The Amish People
Our RV travels have taken us through Amish/Mennonite communities in
Pennsylvania, Ohio, Indiana and Illinois. We have always found the
simple and hard-working lifestyle to be fascinating and thought we would
share a few interesting bits of info we have picked up along the way.
Both groups trace their roots back to the Anabaptist movement in Europe at the time of the Protestant Reformation.
The Mennonites are named after Menno Simons (1496-1561), a Dutch
Anabaptist leader who had left the Roman Catholic priesthood in 1536.
His writings and leadership united many of the Anabaptist groups, who
were nicknamed “Mennonites.”.
The Amish began as a small group along the southern Rhine River
and in Switzerland who broke off from the Mennonites.
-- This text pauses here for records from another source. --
@[simp] theorem State.dropSpans_startView (o : OutId) (n : Nat) : (s.dropSpans o n).startView q = s.startView q :=
  (State.slices_startView ..).trans (State.modOut_startView _ _ _ fun _ => ⟨rfl, rfl, rfl, rfl⟩)

theorem State.calib_startView (c : Calib) : ({ s with calib := c } : State).startView q = s.startView q := by
  cases q <;> rfl

/-- An output that starts has its frame's number and instant; the other one is as it was. -/
theorem State.startOutput_startView (o : OutId) (n : Nat) (i : FrameInfo) (forced held : Bool) :
    (s.startOutput o n i forced held).startView q =
      if q = o then { frameNum := n, inBlank := false, forced := forced, fsClk := s.clk, clk := s.clk, ring := s.ring }
      else s.startView q := by
  unfold State.startOutput
  dsimp only
  rw [State.calib_startView, State.recoverLift_startView, State.noteLifts_startView, State.modCellar_startView,
    State.sendStartBlk_startView, State.startView_ite, State.dropSpans_startView, ite_self]
  by_cases hq : q = o
  · subst hq
    rw [if_pos rfl]
    simp [State.startView, State.modOut_out_self]
  · rw [if_neg hq]
    simp [State.startView, State.modOut_out_ne _ _ hq]

end

/-! ### Frame starts -/

/-- What a frame start gives an output that starts. -/
def startedView (n : Nat) (forced : Bool) (clk : Nat) (r : Ring) : StartView :=
  { frameNum := n, inBlank := false, forced := forced, fsClk := clk, clk := clk, ring := r }

theorem State.startOutput_clk (s : State) (o : OutId) (n : Nat) (i : FrameInfo) (forced held : Bool) :
    (s.startOutput o n i forced held).clk = s.clk ∧ (s.startOutput o n i forced held).ring = s.ring := by
  have h := s.startOutput_startView o o n i forced held
  rw [if_pos rfl] at h
  exact ⟨congrArg StartView.clk h, congrArg StartView.ring h⟩

theorem State.foldl_startOutput_startView (os : List OutId) (info : OutId → FrameInfo) (n : Nat) (forced held : Bool)
    (s : State) (q : OutId) : (os.foldl (fun a o => a.startOutput o n (info o) forced held) s).startView q
      = if q ∈ os then startedView n forced s.clk s.ring else s.startView q := by
  induction os generalizing s with
  | nil => rfl
  | cons o os ih =>
    obtain ⟨hclk, hring⟩ := s.startOutput_clk o n (info o) forced held
    rw [List.foldl_cons, ih, State.startOutput_startView, hclk, hring]
    by_cases hos : q ∈ os
    · simp [hos]
    · by_cases hq : q = o
      · simp [hq, startedView]
      · simp [hos, hq]

/-- A frame start of outputs that have a frame to run: their timing begins, and the clock and the ring stay. -/
theorem State.beginFrame_startView {s : State} {os : List OutId} {n : Nat} (hi : (s.startInfos os n).isEmpty = false)
    (forced held : Bool) (q : OutId) : (s.beginFrame os n forced held).startView q
      = if q ∈ os then startedView n forced s.clk s.ring else s.startView q := by
  unfold State.beginFrame
  dsimp only
  split
  case h_1 h => simp [h] at hi
  case h_2 e l h =>
    have hsafe (ps : List OutId) (a : State) : (ps.foldl (fun a o => a.releasePsafe o) a).startView q = a.startView q :=
      foldl_keeps (State.startView · q) _ (fun a o => a.releasePsafe_startView q o) ps a
    have hcap (is : List (OutId × FrameInfo)) (a : State) :
        (is.foldl (fun a k => a.captureStart k.1 k.2 forced) a).startView q = a.startView q :=
      foldl_keeps (State.startView · q) _ (fun a (k : OutId × FrameInfo) => a.captureStart_startView q k.1 k.2 forced) is a
    have hslot (is : List (OutId × FrameInfo)) (a : State) :
        (is.foldl (fun a k => a.slotConflict k.1 n k.2.confl) a).startView q = a.startView q :=
      foldl_keeps (State.startView · q) _ (fun a (k : OutId × FrameInfo) => a.slotConflict_startView q k.1 n k.2.confl) is a
    rw [hsafe, State.releaseSafeOut_startView, State.standbyEnter_startView, State.modPower_startView, hcap, hslot]
    exact State.foldl_startOutput_startView ..

/-- A forced start tells of itself; the rest is its frame start. -/
theorem State.forceFrame_startView {s : State} {os : List OutId} {n : Nat} (hi : (s.startInfos os n).isEmpty = false)
    (q : OutId) : (s.forceFrame os n).startView q = if q ∈ os then startedView n true s.clk s.ring else s.startView q :=
  (foldl_keeps (State.startView · q) _ (fun a o => by simp [State.forcedEvent]) _ _).trans
    (State.beginFrame_startView hi true _ q)

end Sys2Proof.Machine
end

section
/-! PROOF. READY and START tokens, the head's starts and a member's (R597 to R601, R609). -/
namespace Sys2Proof.Machine

/-! ### Tokens (R597, R599) -/

theorem State.modRport_rport_other (s : State) (p : RPort) (g : RingPort → RingPort) :
    (s.modRport p g).rport p.other = s.rport p.other := by
  cases p <;> rfl

theorem State.modRport_rport_ne (s : State) (p : RPort) (g : RingPort → RingPort) :
    (s.modRport p.other g).rport p = s.rport p := by
  cases p <;> rfl

/-- A token of a kind that comes whole at an ACTIVE port. -/
theorem State.tokenIs_of {s : State} {p : RPort} {b : List Byte} (ha : (s.rport p).active = true) (hok : ctlOk b = true)
    (hsub : nAt b 0 1 = 0x40) (kind : Nat) : s.tokenIs p kind b = (nAt b 1 1 == kind) := by
  simp [State.tokenIs, ctlIs, ha, hok, hsub]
Their name comes
from their founder, Jacob Amman, who felt that the Mennonites had
drifted away from their original beliefs and practices.
Starting in the early 18th century, many of the Amish migrated to
the U.S. Most of the members who remained in Europe rejoined the
The two churches have similar beliefs concerning baptism,
non-resistance, and basic Bible doctrines. They differ mainly in some
practices and interpretation of the Bible.
So, what are some of the practices of this lifestyle?
About the Amish
- Old Order groups all drive horses and buggies rather
than cars, do not have electricity in their homes, and send their
children to private, one-room schoolhouses.
- They may appear stuck in time, but it really a
matter of being very careful about change. They will tend to reject new
ideas or gadgets that conflict with their desire to lead simple, quiet
lives with a strong focus on family, community and their faith.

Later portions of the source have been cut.